The Moderate Washingtonian

Outlook on politics and elections in the state of Washington from an overall centrist viewpoint. My views tend to be libertarian in nature, but at the same time are largely nonpartisan.

14 August 2006

Senate primary poll

I have no idea why KING5 would pay for this when the nominees are a foregone conclusion, but SurveyUSA released a poll today of the US Senate Democratic and Republican primaries, MOE +/-3, taken 8/11-8/13. The results:

Democrats
Maria Cantwell [i] 90%
Michael Goodspaceguy Nelson 3%
Hong Tran 2%
Mohammad Said 2%
Mike The Mover 0%

Republicans
Mike McGavick 66%
Warren Hanson 6%
Brad Klippert 3%
William Chovil 3%
Barry Massoudi 2%
Gordon Allen Pross 1%

In spite of the polls being a waste of time, it's downright humiliating that Tran is statistically-tied with space cadet Nelson and Mohammad Said, a failed Senate candidate in 2004 and failed gubernatorial candidate in 1996.

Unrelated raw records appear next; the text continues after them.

-- ==== Sys2Proof/Machine/State.lean ====
section
/-! DEFINITION. The state of the FIU as plain data (spec/10_state.md R20), its value after reset (R52), and the
reasons a step can stop. -/

namespace Sys2Proof.Machine

/-- Transfer direction (R37): CTRL.DIR 0 is transmit, 1 is receive. -/
inductive Direction where
  | transmit
  | receive
  deriving DecidableEq, Repr

/-- XSTATE (R21). The codes 5 and 6 "are never held" and have no constructor. -/
inductive XState where
  | idle
  | asserted
  | transferring
  | completed
  | guard
  | fatal
  deriving DecidableEq, Repr

/-- The owner of the bundle (R22). -/
inductive Owner where
  | cpu
  | dma
  deriving DecidableEq, Repr

/-- LAST_REASON (R39). The codes 8 to 15 are "never produced" and have no constructor. -/
inductive Reason where
  | none
  | ok
  | struct
  | seq
  | csum
  | unexpCrc
  | crc
  | mode
  deriving DecidableEq, Repr

/-- CMD_ERR (R39). The codes 6 to 15 are "never produced" and have no constructor. -/
inductive CmdErr where
  | none
  | illegal
  | busy
  | fatal
  | badLen
  | badMode
  deriving DecidableEq, Repr

/-- The response of the bus slave to the CPU's last access (R51, spec/00_scope.md R17): none yet, a write
accepted, the value of an accepted read, or the bus error of spec/60_exceptions.md R271. -/
inductive BusResponse where
  | none
  | accepted
  | value (v : Word)
  | busError
  deriving DecidableEq, Repr

/-- Why a step stops with a fault. -/
inductive Fault where
  /-- R25, U2: an unwritten buffer byte was read, by R_BUF, CSUM, CRC, SEAL, VALIDATE, CONSUME or the completion of a
  transmit transfer. Safe: the spec's own model fault. A real buffer would return an unknown byte. -/
  | unwrittenByte
  deriving DecidableEq, Repr

/-- Why a step is refused. -/
inductive Refusal where
  /-- An instruction without a meaning in this model: no arm of exec answers it. Safe. -/
  | notModelled (mnemonic : String)
  /-- spec/00_scope.md R13: "A model refuses a configuration that fails any clause." Raised by step. Safe. -/
  | configNotAdmitted
  deriving DecidableEq, Repr

/-- The frame buffer's written cells, as (index, byte) with rising indexes: byte i of the frame at index i (R25). A
cell that is not listed is unwritten and holds no value. -/
abbrev Memory := List Host.Cell

/-- The canonical form of a memory: indexes strictly rising. (An unlisted cell holds no value, so no listed cell can
equal it.) -/
def Memory.wf : Memory → Bool
  | [] => true
  | [_] => true
  | (i, _) :: (j, b) :: m => decide (i < j) && Memory.wf ((j, b) :: m)

/-- The state: the record of R20 and, after it, the model's own fields (INVENTORY.md, "## State"). -/
structure State where
  /-- BUF. -/
  buf        : Memory
  /-- CTRL.DIR. -/
  dir        : Direction
  xstate     : XState
  owner      : Owner
  /-- CS_N, and the port cs_n: true is deasserted (high). -/
  csN        : Bool
  prevValid  : Bool
  prevSeq    : Word
  errCount   : Word
  lastReason : Reason
  lastGap    : Bool
  lastRetro  : Bool
  lastDup    : Bool
  cmdErr     : CmdErr
  ownErr     : Bool
  result     : Word
  len        : Half
  /-- IRQ_STATUS[1:0]: XFER_DONE is bit 0, FATAL is bit 1. -/
  irqStatus  : BitVec 2
  /-- IRQ_ENABLE[1:0]: XFER_DONE_EN is bit 0, FATAL_EN is bit 1. -/
  irqEnable  : BitVec 2
  /-- The model's own: the configuration parameters. No step writes it (notes/assumptions/2.md). -/
  cfg        : Config
  /-- The model's own: the coming steps of the agents, first one first (notes/assumptions/1.md). -/
  inputs     : List Input
  /-- The model's own: how many free values have been drawn (notes/assumptions/3.md). -/
  draws      : Nat
  /-- The model's own: the response to the CPU's last access (notes/assumptions/4.md). -/
  resp       : BusResponse
  /-- The model's own: the TxFrame events emitted, first one first (notes/assumptions/5.md). -/
  txFrames   : List (List Byte)
  deriving DecidableEq, Repr

/-- The machine of a configuration right after reset (R52, spec/70_reset_and_hazards.md R300), with nothing placed
in the model's own fields. LEN is zext16(N). -/
def State.init (c : Config) : State where
  buf        := []
  dir        := .transmit
  xstate     := .idle
  owner      := .cpu
  csN        := true
  prevValid  := false
  prevSeq    := 0
  errCount   := 0
  lastReason := .none
  lastGap    := false
  lastRetro  := false
  lastDup    := false
  cmdErr     := .none
  ownErr     := false
  result     := 0
  len        := BitVec.ofNat 16 c.n
  irqStatus  := 0
  irqEnable  := 0
  cfg        := c
  inputs     := []
  draws      := 0
  resp       := .none
  txFrames   := []

/-- The machine right after reset, in the reference configuration (DESIGN CHOICE, notes/assumptions/2.md). -/
def State.reset : State := State.init Config.ref

end Sys2Proof.Machine
end

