-- ==== Sys2Proof/Machine/Functions.lean ====
section
/-! DEFINITION. The pure integrity functions of spec/40_integrity_functions.md: Checksum, Crc32, Zeroed, ModeOf,
StructOK, Validate. -/

namespace Sys2Proof.Machine

/-! ## Internet checksum (R121) -/

/-- The 16-bit word that two successive bytes join into, in CSUM_ORDER. -/
def csumWord (o : ByteOrder) (x y : Byte) : Word :=
  match o with
  | .be => (x ++ y).setWidth 32
  | .le => (y ++ x).setWidth 32

/-- The unfolded 32-bit sum. A trailing odd byte is a standalone term. -/
def csumAdd (o : ByteOrder) : Word → List Byte → Word
  | acc, [] => acc
  | acc, [x] => acc + x.setWidth 32
  | acc, x :: y :: bs => csumAdd o (acc + csumWord o x y) bs

/-- The fold loop of R121, at most `fuel` rounds. -/
def csumFold : Nat → Word → Word
  | 0, sum => sum
  | fuel + 1, sum =>
    if sum >>> 16 = 0#32 then sum
    else csumFold fuel ((sum &&& 0xFFFF#32) + (sum >>> 16))

/-- Checksum(b) (R121). Two rounds of the fold are enough for every 32-bit sum (`csumFold_high` in
Sys2Proof/Laws/Functions.lean; R122). -/
def checksum (o : ByteOrder) (b : List Byte) : Half := ~~~ ((csumFold 2 (csumAdd o 0 b)).setWidth 16)

/-! ## CRC-32/AUTOSAR (R124) -/

/-- One of the eight rounds for a byte. -/
def crcBit (c : Word) : Word := if c.getLsbD 0 then (c >>> 1) ^^^ 0xC8DF352F#32 else c >>> 1

/-- k rounds. -/
def crcBits : Nat → Word → Word
  | 0, c => c
  | k + 1, c => crcBits k (crcBit c)

/-- Consume one byte. -/
def crcByte (c : Word) (b : Byte) : Word := crcBits 8 (c ^^^ b.setWidth 32)

/-- The register after the bytes, before the final xor. -/
def crcRegister (bs : List Byte) : Word := bs.foldl crcByte 0xFFFFFFFF#32

/-- Crc32(b). -/
def crc32 (bs : List Byte) : Word := crcRegister bs ^^^ 0xFFFFFFFF#32

/-! ## The frame image (R18, R129 to R131) -/

/-- SEQF(F) (R18). -/
def seqF (c : Config) (F : List Byte) : Word := BitVec.ofNat 32 (getU c F c.offSeq 4)

/-- CSUMF(F) (R18). -/
def csumF (c : Config) (F : List Byte) : Half := BitVec.ofNat 16 (getU c F c.offCsum 2)

/-- CRCF(F) (R18). -/
def crcF (c : Config) (F : List Byte) : Word := BitVec.ofNat 32 (getU c F c.offCrc 4)

/-- MODEF(F) (R18). -/
def modeF (c : Config) (F : List Byte) : Nat := getU c F c.offMode c.wMode

/-- Zeroed(F) (R129). -/
def zeroed (c : Config) (F : List Byte) : List Byte := putU c (putU c F c.offCsum 2 0) c.offCrc 4 0

/-- What the mode field decodes to (R130). -/
inductive FrameMode where
  | normal
  | safety
  | unknown
  deriving DecidableEq, Repr

/-- ModeOf(F) (R130). -/
def modeOf (c : Config) (F : List Byte) : FrameMode :=
  if modeF c F = c.modeNormal then .normal
  else if modeF c F = c.modeSafety then .safety
  else .unknown

/-- PRE(F) (R18). -/
def preF (c : Config) (F : List Byte) : List Byte := slice F 0 c.preLen

/-- TRL(F) (R18). -/
def trlF (c : Config) (F : List Byte) : List Byte := slice F (c.n - c.trlLen) c.trlLen

/-- StructOK(F) (R131). -/
def structOk (c : Config) (F : List Byte) : Bool := preF c F == c.preamble && trlF c F == c.trailer

/-! ## Validation (R132) -/

/-- Step 2's rejection: a previous sequence is held and seq is not greater. -/
def staleSeq (pv : Bool) (prev seq : Word) : Bool := pv && !decide (prev.toNat < seq.toNat)

/-- Step 4, the mode's CRC rule, with step 5. -/
def modeReason (c : Config) (F : List Byte) : Reason :=
  match modeOf c F with
  | .normal => if crcF c F = 0 then .ok else .unexpCrc
  | .safety => if crcF c F = crc32 (zeroed c F) then .ok else .crc
  | .unknown => .mode

/-- Steps 3 to 5. -/
def integrityReason (c : Config) (F : List Byte) : Reason :=
  if checksum c.csumOrder (zeroed c F) = csumF c F then modeReason c F else .csum

/-- Validate(F, pv, prev) (R132). -/
def validate (c : Config) (F : List Byte) (pv : Bool) (prev : Word) : Reason × Word :=
  if !structOk c F then (.struct, 0)
  else if staleSeq pv prev (seqF c F) then (.seq, seqF c F)
  else (integrityReason c F, seqF c F)

/-- Validate applied to the buffer, reading only the bytes the steps of R132 reach (R154: "Any byte Validate reads
that is unwritten causes a model fault"): none where one of them is unwritten. -/
def validateBuf (s : State) : Option (Reason × Word) :=
  match Memory.getBytes s.buf 0 s.cfg.preLen, Memory.getBytes s.buf (s.cfg.n - s.cfg.trlLen) s.cfg.trlLen with
  | some p, some t =>
    if p ≠ s.cfg.preamble ∨ t ≠ s.cfg.trailer then some (.struct, 0)
    else match Memory.getBytes s.buf s.cfg.offSeq 4 with
      | none => none
      | some q =>
        let seq := BitVec.ofNat 32 (orderedNat s.cfg.hdrOrder q)
        if staleSeq s.prevValid s.prevSeq seq then some (.seq, seq)
        else match Memory.getBytes s.buf 0 s.cfg.n with
          | none => none
          | some F => some (integrityReason s.cfg F, seq)
  | _, _ => none

/-- Go on with the outcome of Validate on the buffer, or take the model fault of spec/10_state.md R25. -/
def withOutcome (s : State) (k : Reason → Word → Result) : Result :=
  match validateBuf s with
  | some (r, seq) => k r seq
  | none => .fault .unwrittenByte

end Sys2Proof.Machine
end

It is also a sad commentary on the state of our Democratic Party that Mike The Mover is polling 0%. Get with the program, Democrats.

3 Comments:

At 12:16 AM, Blogger Daniel Kirkdorffer said...

Heh. Mike the Mover just isn't getting traction.

Very interesting that Tran is behind Nelson. She gets a whole lot of press that perhaps isn't deserved. Let's talk about the space cadet.

But what interests me is how low McGavick's numbers are. 18% seem to be uncommitted in their preference. 66% of the Republican vote is far lower than he needs to have to beat Cantwell.

 
At 12:26 AM, Blogger TMW said...

Yeah, McGavick is polling lower than I would have expected in the primary even as a non-incumbent. I would imagine he'd wind up winning the primary with more than he's polling, but the large number of undecideds might mean he needs to be more successful in raising his name ID.

I got a chuckle out of the internals which have Warren Hanson outperforming the rest of the also-rans. Apparently he's big amongst young uneducated Hispanic rural Eastern Washington liberal Republican females!

 
At 8:29 AM, Blogger Daniel Kirkdorffer said...

Well, that's if you assume there is any overlap of the categories of course, which one cannot assume.